**Work request**
Output range, inclusive: from the line containing "theorem test_getr : shown" to the line containing "theorem test_or : shown". Restate those lines from the data below word for word and only those.

**Supplied material**

/-! ## One step per command -/

/-- `NEW B0` from closed (V-BUF-1). -/
theorem test_new : shown 0 (after 0x04000000#32 State.reset) = some (pad8 []) := by decide +kernel
/-- `LDB B2, 8` meets `eos` after one byte (V-IO-1). -/
theorem test_ldb : shown 2 (after 0x09000008#32 { State.reset with inq := [.byte 0x11, .eos, .byte 0x22] }) = some (pad8 [0x11]) ∧
    (after 0x09000008#32 { State.reset with inq := [.byte 0x11, .eos, .byte 0x22] }).inq = [.byte 0x22] := by decide +kernel
/-- `LDB B0, 4` meets `err` (V-FLT-3). -/
theorem test_ldb_err : faultOf (after 0x08000004#32 { State.reset with inq := items [0xAA, 0xBB] ++ [.err, .byte 0xCC, .eos] }) =
    (2, 0x08000004, true, false) ∧
    (after 0x08000004#32 { State.reset with inq := items [0xAA, 0xBB] ++ [.err, .byte 0xCC, .eos] }).inq = [.byte 0xCC, .eos] := by
  decide +kernel
/-- `CLONE B2, B0` (V-BUF-2). -/
theorem test_clone : shown 2 (after 0x0D000000#32 (regs [[0xF0, 0xF0], [0xFF, 0x00]])) = some (pad8 [0xF0, 0xF0]) := by
  decide +kernel
/-- `COPY B1, B1` keeps the value (V-BUF-2); `COPY B1, B0` needs an open receiver (V-FLT-2). -/
theorem test_copy : shown 1 (after 0x10900000#32 (regs [[0xF0, 0xF0], [0xFF, 0x00]])) = some (pad8 [0xFF]) := by decide +kernel
theorem test_copy_closed : faultOf (after 0x10800000#32 (regs [[0xFF]])) = (1, 0x10800000, true, false) := by decide +kernel
/-- `CLR B0` (V-BUF-1). -/
theorem test_clr : shown 0 (after 0x14000000#32 (regs [[0x01]])) = some (pad8 []) := by decide +kernel
/-- `CLOSE B0` scrubs the storage (40_bit_buffer.md R106). -/
theorem test_close : (after 0x18000000#32 (regs [[0xDE, 0xAD]])).bufs[0] = { isOpen := false, v := 0 } := by decide +kernel
/-- `SETB B0, 63, 1` (V-BUF-1). -/
theorem test_setb : shown 0 (after 0x2000007F#32 (regs [[]])) = some [0, 0, 0, 0, 0, 0, 0, 1] := by decide +kernel
/-- `FLIPB B0, 0` (V-BUF-1). -/
theorem test_flipb : shown 0 (after 0x24000000#32 (regs [[0x81]])) = some (pad8 [0x01]) := by decide +kernel
/-- `GETB B0, 7` and `GETB B0, 6` of `01` (V-BUF-1). -/
theorem test_getb : (after 0x28000007#32 (regs [[0x01]])).res = 1 ∧ (after 0x28000006#32 (regs [[0x01]])).res = 0 := by
  decide +kernel
/-- `SETR B0, 4, 12, 1` of `01` (V-BUF-1); `from > to` (V-FLT-2). -/
theorem test_setr : shown 0 (after 0x2C004604#32 (regs [[0x01]])) = some (pad8 [0x0F, 0xF0]) := by decide +kernel
theorem test_setr_order : faultOf (after 0x2C004205#32 (regs [[0xFF]])) = (1, 0x2C004205, true, false) := by decide +kernel
/-- `FLIPR B0, 0, 16` (V-BUF-1). -/
theorem test_flipr : shown 0 (after 0x30000800#32 (regs [[0x0F, 0xF0]])) = some (pad8 [0xF0, 0x0F]) := by decide +kernel
/-- `GETR B1, B0, 2, 14` and the empty range `GETR B2, B0, 5, 5` (V-BUF-1). -/
theorem test_getr : shown 1 (after 0x34800702#32 (regs [[0xF0, 0x0F]])) = some (pad8 [0xC0, 0x30]) ∧
    shown 2 (after 0x35000285#32 (regs [[0xF0, 0x0F]])) = some (pad8 []) := by decide +kernel
/-- `AND B2, B1`, `OR B3, B1`, `XOR B4, B1`, `ANDN B5, B1` (V-BUF-2). -/
theorem test_and : shown 2 (after 0x41100000#32 (regs [[], [0xFF, 0x00], [0xF0, 0xF0]])) = some (pad8 [0xF0]) := by decide +kernel
theorem test_or : shown 0 (after 0x44100000#32 (regs [[0xF0, 0xF0], [0xFF, 0x00]])) = some (pad8 [0xFF, 0xF0]) := by decide +kernel
theorem test_xor : shown 0 (after 0x48100000#32 (regs [[0xF0, 0xF0], [0xFF, 0x00]])) = some (pad8 [0x0F, 0xF0]) := by decide +kernel
theorem test_andn : shown 0 (after 0x4C100000#32 (regs [[0xF0, 0xF0], [0xFF, 0x00]])) = some (pad8 [0x00, 0xF0]) := by decide +kernel
/-- `OVW B0, B1, 4, 8, 8` (V-BUF-3); the smallest overrun is `E_CAP` (V-FLT-2). -/
theorem test_ovw : shown 0 (after 0x50108408#32 (regs [[0xFF, 0xFF, 0xFF, 0xFF], [0x00, 0xA5]])) =
    some (pad8 [0xFA, 0x5F, 0xFF, 0xFF]) := by decide +kernel
theorem test_ovw_cap : faultOf (after 0x5027E002#32 (regs [[0xFF], [], [0x80]])) = (5, 0x5027E002, true, false) := by decide +kernel
/-- `ROL B0, 3, 8` (V-ROT-1) and the third row of V-ROT-2. -/
theorem test_rol : shown 0 (after 0x54000403#32 (regs [[0xB1, 0xC3]])) = some (pad8 [0x8D, 0xC3]) ∧
    toBytes .msbFirst (rotLeft (fromBytes .msbFirst [0xBA, 0x19, 0x8C, 0xA9, 0xAE, 0x20, 0x9B, 0x70]) 5 13) 8 =
      [0x43, 0xB9, 0x8C, 0xA9, 0xAE, 0x20, 0x9B, 0x70] := by decide +kernel
/-- `ROR B0, 4, 12` (V-ROT-1); `n > ring` (V-FLT-2). -/
theorem test_ror : shown 0 (after 0x58000604#32 (regs [[0x63, 0x87]])) = some (pad8 [0x86, 0x37]) := by decide +kernel
theorem test_ror_ring : faultOf (after 0x58000001#32 (regs [[0xFF]])) = (1, 0x58000001, true, false) := by decide +kernel
/-- `LEN B0` (V-BUF-1). -/
theorem test_len : (after 0x5C000000#32 (regs [[0x0F, 0xF0]])).res = 12 ∧ (after 0x5C000000#32 (regs [[]])).res = 0 ∧
    (after 0x5C000000#32 (regs [[0, 0, 0, 0, 0, 0, 0, 1]])).res = 64 := by decide +kernel
/-- `STB B0, 3` and `STB B0, 15` of `01 23` (V-IO-2). -/
theorem test_stb : (after 0x60000003#32 (regs [[0x01, 0x23]])).out = [0x01, 0x23, 0x00] ∧
    (after 0x6000000F#32 (regs [[0x01, 0x23]])).out = [0x01, 0x23] ++ List.replicate 13 0 := by decide +kernel
/-- `STB B0, 1` with `OUTFAIL = 0` (V-FLT-3); `STB B0, 0` is no write (V-IO-2). -/
theorem test_stb_fail : faultOf (after 0x60000001#32 { regs [[0xA5]] with outFail := some 0 }) = (2, 0x60000001, true, false) ∧
    (after 0x60000001#32 { regs [[0xA5]] with outFail := some 0 }).nwrites = 1 ∧
    (after 0x60000000#32 { regs [[0xA5]] with outFail := some 0 }).nwrites = 0 := by decide +kernel
/-- `DBG B0` in test mode (P5 command 3) and in normal mode (V-FLT-1). -/
theorem test_dbg : (after 0x64000000#32 { regs [[0xDE, 0xAD, 0xBE, 0xEF]] with test := true }).out =
    pad8 [0xDE, 0xAD, 0xBE, 0xEF] ∧
    faultOf (after 0x64000000#32 (regs [[0xDE]])) = (4, 0x64000000, true, false) := by decide +kernel
/-- `DBG KEY` (P5 command 7). -/
theorem test_dbg_key : (after 0x64000001#32 { keyed [] [] with test := true }).out = standIn := by decide +kernel
/-- `PERM B0, IP` (V-PERM-1) and `PERM B0, PC1` (V-PERM-3). -/
theorem test_perm : shown 0 (after 0x80000000#32 (regs [theBlock])) =
    some [0xCC, 0x00, 0xCC, 0xFF, 0xF0, 0xAA, 0xF0, 0xAA] ∧
    shown 0 (after 0x80000002#32 (regs [theKey])) = some (pad8 [0xF0, 0xCC, 0xAA, 0xF5, 0x56, 0x67, 0x8F]) := by decide +kernel
/-- `PERM B0, PC2` (V-PERM-8), `PERM B0, E` (V-PERM-5b), `PERM B0, P` (V-PERM-6). -/
theorem test_perm_narrow : shown 0 (after 0x80000003#32 (regs [List.replicate 8 0xFF])) = some (pad8 (List.replicate 6 0xFF)) ∧
    shown 0 (after 0x80000004#32 (regs [[0x80, 0x00, 0x00, 0x01]])) = some (pad8 [0xC0, 0x00, 0x00, 0x00, 0x00, 0x03]) ∧
    shown 0 (after 0x80000005#32 (regs [[0x5C, 0x82, 0xB5, 0x97]])) = some (pad8 [0x23, 0x4A, 0xA9, 0xBB]) := by decide +kernel
/-- `SBOX B0, S1, 13, 1` (V-SUB-2.1) and `SBOX B0, S7, 15, 3` (V-SUB-2.7). -/
theorem test_sbox : shown 0 (after 0x840000E8#32 (regs [List.replicate 8 0xFF])) = some (pad8 [0x50]) ∧
    shown 0 (after 0x840001FE#32 (regs [[0xAA]])) = some (pad8 [0xC0]) := by decide +kernel
/-- `SUB6` of `6F` by `S1` (V-SUB-1.2), of `84` by `S5` (V-SUB-1.7), of `A8` by `S3` (V-SUB-1.9). -/
theorem test_sub6 : shown 0 (after 0x88000000#32 (regs [[0x6F]])) = some (pad8 [0x50]) ∧
    shown 0 (after 0x88000004#32 (regs [[0x84]])) = some (pad8 [0xB0]) ∧
    shown 0 (after 0x88000002#32 (regs [[0xA8]])) = some (pad8 [0xF0]) := by decide +kernel
/-- `KSE B1, B0, 0` (V-KS-1 row 0) and round 2 from the state of row 1. -/
theorem test_kse : (shown 0 (after 0xA0800000#32 (regs [theKey])), shown 1 (after 0xA0800000#32 (regs [theKey]))) =
    (some (pad8 [0xE1, 0x99, 0x55, 0xFA, 0xAC, 0xCF, 0x1E]), some (pad8 [0x1B, 0x02, 0xEF, 0xFC, 0x70, 0x72])) := by decide +kernel
theorem test_kse_two : shown 1 (after 0xA0800002#32 (regs [[0xC3, 0x32, 0xAB, 0xF5, 0x59, 0x9E, 0x3D]])) =
    some (pad8 [0x55, 0xFC, 0x8A, 0x42, 0xCF, 0x99]) := by decide +kernel
/-- `KSD B1, B0, 0` (V-KS-2 row 0) and round 1 from its state. -/
theorem test_ksd : (shown 0 (after 0xA4800000#32 (regs [theKey])), shown 1 (after 0xA4800000#32 (regs [theKey]))) =
    (some (pad8 [0xF0, 0xCC, 0xAA, 0xF5, 0x56, 0x67, 0x8F]), some (pad8 [0xCB, 0x3D, 0x8B, 0x0E, 0x17, 0xF5])) := by decide +kernel
theorem test_ksd_one : (shown 0 (after 0xA4800001#32 (regs [[0xF0, 0xCC, 0xAA, 0xF5, 0x56, 0x67, 0x8F]])),
    shown 1 (after 0xA4800001#32 (regs [[0xF0, 0xCC, 0xAA, 0xF5, 0x56, 0x67, 0x8F]]))) =
    (some (pad8 [0xF8, 0x66, 0x55, 0x7A, 0xAB, 0x33, 0xC7]), some (pad8 [0xBF, 0x91, 0x8D, 0x3D, 0x3F, 0x0A])) := by decide +kernel
/-- `FFN B2, B0, B1` (V-F-1, V-F-2 row 3: the positions above are not read). -/
theorem test_ffn : shown 2 (after 0xA9020000#32 (regs [[0xF0, 0xAA, 0xF0, 0xAA, 0xFF, 0xFF, 0xFF, 0xFF],
    [0x1B, 0x02, 0xEF, 0xFC, 0x70, 0x72, 0xFF, 0xFF]])) = some (pad8 [0x23, 0x4A, 0xA9, 0xBB]) := by decide +kernel
/-- `FFN B0, B0, B1` (V-F-2 row 5). -/
theorem test_ffn_same : faultOf (after 0xA8020000#32 (regs [[0xF0], [0x1B]])) = (1, 0xA8020000, true, false) := by decide +kernel
/-- `ENCB B2, B0, B1` (V-ENC-1) and `rs = rt` (V-ENC-4 row 1). -/
theorem test_encb : shown 2 (after 0xAD020000#32 (regs [theBlock, theKey])) =
    some [0x85, 0xE8, 0x13, 0x54, 0x0F, 0x0A, 0xB4, 0x05] := by decide +kernel
theorem test_encb_self : shown 2 (after 0xAD000000#32 (regs [theKey])) =
    some [0x78, 0x7B, 0x78, 0x7D, 0x86, 0xC3, 0xA0, 0xFC] := by decide +kernel
/-- `DECB B2, B0, B1` of the ciphertext (V-ENC-2) and of the block itself (V-ENC-3 row 1). -/
theorem test_decb : shown 2 (after 0xB1020000#32 (regs [[0x85, 0xE8, 0x13, 0x54, 0x0F, 0x0A, 0xB4, 0x05], theKey])) =
    some theBlock := by decide +kernel
theorem test_decb_plain : shown 2 (after 0xB1020000#32 (regs [theBlock, theKey])) =
    some [0xEE, 0x0F, 0x7C, 0x12, 0xE0, 0xB0, 0x93, 0x38] := by decide +kernel
/-- `LDK 9` keeps eight bytes and records nine (V-KEY-1 row 3). -/
theorem test_ldk : (after 0xC0000009#32 { State.reset with inq := items (standIn ++ [0x39]) ++ [.eos] }).key =
    { isOpen := true, len := 9, v := fromBytes .msbFirst standIn } ∧
    (after 0xC0000009#32 { State.reset with inq := items (standIn ++ [0x39]) ++ [.eos] }).inq = [.eos] := by decide +kernel
/-- Three bytes and no `eos`: a stall, nothing consumed (V-KEY-1 row 7). -/
theorem test_ldk_stall : faultOf (after 0xC0000008#32 { State.reset with inq := items [0x70, 0x61, 0x73] }) = (0, 0, false, true) ∧
    (after 0xC0000008#32 { State.reset with inq := items [0x70, 0x61, 0x73] }).inq = items [0x70, 0x61, 0x73] := by decide +kernel
/-- `KCLOSE` (V-KEY-1 row 5). -/
theorem test_kclose : (after 0xC4000000#32 (keyed [] [])).key = { isOpen := false, len := 0, v := 0 } := by decide +kernel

**Response**
theorem test_getr : shown 1 (after 0x34800702#32 (regs [[0xF0, 0x0F]])) = some (pad8 [0xC0, 0x30]) ∧
    shown 2 (after 0x35000285#32 (regs [[0xF0, 0x0F]])) = some (pad8 []) := by decide +kernel
/-- `AND B2, B1`, `OR B3, B1`, `XOR B4, B1`, `ANDN B5, B1` (V-BUF-2). -/
theorem test_and : shown 2 (after 0x41100000#32 (regs [[], [0xFF, 0x00], [0xF0, 0xF0]])) = some (pad8 [0xF0]) := by decide +kernel
theorem test_or : shown 0 (after 0x44100000#32 (regs [[0xF0, 0xF0], [0xFF, 0x00]])) = some (pad8 [0xFF, 0xF0]) := by decide +kernel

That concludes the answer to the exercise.